Return only the lines starting at the line that contains "d.finish.pend = 0 := rfl" and ending with the final line of the listing; include both endpoints.

──────

-- ==== Sys2Proof/Laws/Decoder.lean ====
section
/-! SUPPORT. What the decoder's operations do (41_decoder.md): hold, merge, one byte, the loop of R94, the flush. -/

namespace Sys2Proof.Machine

variable (c : Byte) (d : Dec) (idx : Sym) (v : Acc)

@[simp] theorem Dec.hold_isOpen : (d.hold idx).isOpen = d.isOpen := rfl
@[simp] theorem Dec.hold_err : (d.hold idx).err = d.err := rfl
@[simp] theorem Dec.hold_out : (d.hold idx).out = d.out := rfl
@[simp] theorem Dec.hold_acc : (d.hold idx).acc = d.acc := rfl
@[simp] theorem Dec.hold_bits : (d.hold idx).bits = d.bits := rfl
@[simp] theorem Dec.hold_pend : (d.hold idx).pend = idx := rfl
@[simp] theorem Dec.hold_pendValid : (d.hold idx).pendValid = true := rfl
@[simp] theorem Dec.mergePair_isOpen : (d.mergePair v).isOpen = d.isOpen := rfl
@[simp] theorem Dec.mergePair_err : (d.mergePair v).err = d.err := rfl
@[simp] theorem Dec.mergePair_out : (d.mergePair v).out = d.out := rfl
@[simp] theorem Dec.emitByte_acc : d.emitByte.acc = dropBits d.acc 8 := rfl
@[simp] theorem Dec.emitByte_bits : d.emitByte.bits = countDown d.bits 8 := rfl
@[simp] theorem Dec.emitByte_isOpen : d.emitByte.isOpen = d.isOpen := rfl
@[simp] theorem Dec.emitByte_err : d.emitByte.err = d.err := rfl
@[simp] theorem Dec.emitByte_out : d.emitByte.out = d.out ++ [.byte (d.acc.setWidth 8)] := rfl
@[simp] theorem Dec.combine_pend : (d.combine idx).pend = 0 := rfl
@[simp] theorem Dec.combine_pendValid : (d.combine idx).pendValid = false := rfl

theorem byteReady_iff : byteReady d = true ↔ 7 < d.bits.toNat := by
  rw [byteReady, decide_eq_true_iff, gt_iff_lt, BitVec.lt_def]
  rfl

/-- The low byte of the accumulator (R96). -/
theorem lowByte_eq (a : Acc) : a.setWidth 8 = BitVec.ofNat 8 a.toNat := by
  apply BitVec.eq_of_toNat_eq
  simp

/-- The merge of a pair with at most 7 bits buffered (R94, R95). -/
theorem Dec.mergePair_toNat (h : d.bits.toNat ≤ 7) (hv : v.toNat < 2 ^ 14) :
    (d.mergePair v).acc.toNat = (d.acc.toNat ||| (v.toNat <<< d.bits.toNat)) ∧
      (d.mergePair v).bits.toNat = d.bits.toNat + groupWidth v := by
  have hp : 2 ^ d.bits.toNat ≤ 2 ^ 7 := Nat.pow_le_pow_right (by decide) h
  have hw : groupWidth v ≤ 14 := by rw [groupWidth_eq]; split <;> omega
  exact ⟨mergeBits_toNat_or _ _ _ (by nlinarith), countUp_toNat _ _ (by omega)⟩

/-- The rounds of the loop suffice for every value of the count register. -/
theorem decCombineLoop_done : byteReady (repeatWhile byteReady Dec.emitByte decRounds d) = false := by
  have hb := d.bits.isLt
  rw [Bool.eq_false_iff]
  intro hf
  have := repeatWhile_done byteReady Dec.emitByte (fun a => a.bits.toNat / 8)
    (fun a ha => by
      have h7 := (byteReady_iff a).mp ha
      show (countDown a.bits 8).toNat / 8 < a.bits.toNat / 8
      rw [countDown_toNat _ _ (by omega)]
      omega) decRounds d (by simp only [decRounds]; omega) hf
  have := (byteReady_iff _).mp hf
  omega

/-- After a merge that leaves 8 to 15 bits, one byte goes out (R97). -/
theorem Dec.combine_one_byte (h : 8 ≤ (d.mergePair (pairValue d.pend idx)).bits.toNat)
    (h' : (d.mergePair (pairValue d.pend idx)).bits.toNat ≤ 15) :
    d.combine idx =
      { (d.mergePair (pairValue d.pend idx)).emitByte with pendValid := false, pend := 0 } := by
  rw [Dec.combine, decRounds, repeatWhile_of_test _ _ _ _ ((byteReady_iff _).mpr (by omega)),
    repeatWhile_of_not]
  rw [← Bool.not_eq_true, byteReady_iff, Dec.emitByte_bits, countDown_toNat _ _ h]
  omega

/-- After a merge that leaves 16 to 23 bits, two bytes go out (R97). -/
theorem Dec.combine_two_bytes (h : 16 ≤ (d.mergePair (pairValue d.pend idx)).bits.toNat)
    (h' : (d.mergePair (pairValue d.pend idx)).bits.toNat ≤ 23) :
    d.combine idx =
      { (d.mergePair (pairValue d.pend idx)).emitByte.emitByte with pendValid := false, pend := 0 } := by
  have hb : (d.mergePair (pairValue d.pend idx)).emitByte.bits.toNat =
      (d.mergePair (pairValue d.pend idx)).bits.toNat - 8 := countDown_toNat _ 8 (by omega)
  rw [Dec.combine, decRounds, repeatWhile_of_test _ _ _ _ ((byteReady_iff _).mpr (by omega)),
    repeatWhile_of_test _ _ _ _ ((byteReady_iff _).mpr (by omega)), repeatWhile_of_not]
  rw [← Bool.not_eq_true, byteReady_iff, Dec.emitByte_bits, countDown_toNat _ _ (by omega)]
  omega

/-- All that a push on an open decoder can do (R91): skip, hold, or combine. -/
theorem Dec.push_cases :
    (rlut c = none ∧ d.push c = d) ∨
      (∃ i, rlut c = some i ∧ d.pendValid = false ∧ d.push c = d.hold i) ∨
      (∃ i, rlut c = some i ∧ d.pendValid = true ∧ d.push c = d.combine i) := by
  rcases h : rlut c with _ | i
  · exact .inl ⟨rfl, by simp [Dec.push, decOperand, h]⟩
  · cases hp : d.pendValid
    · exact .inr (.inl ⟨i, rfl, rfl, by simp [Dec.push, decOperand, h, hp]⟩)
    · exact .inr (.inr ⟨i, rfl, rfl, by simp [Dec.push, decOperand, h, hp]⟩)

@[simp] theorem Dec.combine_isOpen : (d.combine idx).isOpen = d.isOpen :=
  repeatWhile_keeps (fun a : Dec => a.isOpen = d.isOpen) byteReady Dec.emitByte (fun _ _ h => h) decRounds
    (d.mergePair (pairValue d.pend idx)) rfl

@[simp] theorem Dec.combine_err : (d.combine idx).err = d.err :=
  repeatWhile_keeps (fun a : Dec => a.err = d.err) byteReady Dec.emitByte (fun _ _ h => h) decRounds
    (d.mergePair (pairValue d.pend idx)) rfl

@[simp] theorem Dec.push_isOpen : (d.push c).isOpen = d.isOpen := by
  rcases Dec.push_cases c d with ⟨-, h⟩ | ⟨i, -, -, h⟩ | ⟨i, -, -, h⟩ <;> simp [h]

@[simp] theorem Dec.push_err : (d.push c).err = d.err := by
  rcases Dec.push_cases c d with ⟨-, h⟩ | ⟨i, -, -, h⟩ | ⟨i, -, -, h⟩ <;> simp [h]

/-- The flush emits one byte if a symbol is held, and none otherwise (R98). -/
theorem Dec.flush_out : d.flush.out = d.out ++
    (if d.pendValid then [.byte ((mergeBits d.acc d.bits (d.pend.setWidth 24)).setWidth 8)] else []) := by
  cases h : d.pendValid <;> simp [Dec.flush, h]

/-- The byte of the flush, as arithmetic, for every count: what a shift loses at the top of the register is above the low 8
bits (R98). -/
theorem heldByte_eq (acc : Acc) (bits : Cnt) (p : Sym) :
    (mergeBits acc bits (p.setWidth 24)).setWidth 8 =
      BitVec.ofNat 8 ((acc.toNat ||| (p.toNat <<< bits.toNat)) % 256) := by
  apply BitVec.eq_of_toNat_eq
  have hp := p.isLt
  simp only [mergeBits, BitVec.toNat_setWidth, BitVec.toNat_or, BitVec.toNat_shiftLeft, BitVec.toNat_ofNat,
    Nat.mod_mod]
  apply Nat.eq_of_testBit_eq
  intro i
  rw [show (256 : Nat) = 2 ^ 8 from rfl, Nat.testBit_mod_two_pow, Nat.testBit_mod_two_pow]
  by_cases h : i < 8
  · simp only [h, decide_true, Bool.true_and, Nat.testBit_or, Nat.testBit_mod_two_pow, Nat.testBit_shiftLeft]
    simp [show i < 24 by omega, show i - bits.toNat < 24 by omega]
  · simp [h]

/-- A push appends data items only, after every earlier item (R34). -/
theorem Dec.push_appends : ∃ bytes : List Byte, (d.push c).out = d.out ++ bytes.map .byte := by
  rcases Dec.push_cases c d with ⟨-, h⟩ | ⟨i, -, -, h⟩ | ⟨i, -, -, h⟩ <;> rw [h]
  · exact ⟨[], by simp⟩
  · exact ⟨[], by simp⟩
  · exact repeatWhile_keeps (fun a : Dec => ∃ bytes : List Byte, a.out = d.out ++ bytes.map .byte) byteReady
      Dec.emitByte (fun a _ ⟨bytes, hb⟩ => ⟨bytes ++ [_], by
        rw [Dec.emitByte_out, hb, List.map_append, List.append_assoc]; rfl⟩) decRounds
      (d.mergePair (pairValue d.pend i)) ⟨[], by simp⟩

@[simp] theorem Dec.finish_acc : d.finish.acc = 0 := rfl
@[simp] theorem Dec.finish_bits : d.finish.bits = 0 := rfl
@[simp] theorem Dec.finish_pendValid : d.finish.pendValid = false := rfl
@[simp] theorem Dec.finish_pend : d.finish.pend = 0 := rfl
@[simp] theorem Dec.finish_isOpen : d.finish.isOpen = false := rfl
@[simp] theorem Dec.finish_out : d.finish.out = d.flush.out ++ [.eos] := rfl

@[simp] theorem Dec.finish_err : d.finish.err = d.err := by
  show d.flush.err = d.err
  simp only [Dec.flush]
  split_ifs <;> rfl

end Sys2Proof.Machine
end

──────

§ Answer to the problem
@[simp] theorem Dec.finish_pend : d.finish.pend = 0 := rfl
@[simp] theorem Dec.finish_isOpen : d.finish.isOpen = false := rfl
@[simp] theorem Dec.finish_out : d.finish.out = d.flush.out ++ [.eos] := rfl

@[simp] theorem Dec.finish_err : d.finish.err = d.err := by
  show d.flush.err = d.err
  simp only [Dec.flush]
  split_ifs <;> rfl

end Sys2Proof.Machine
end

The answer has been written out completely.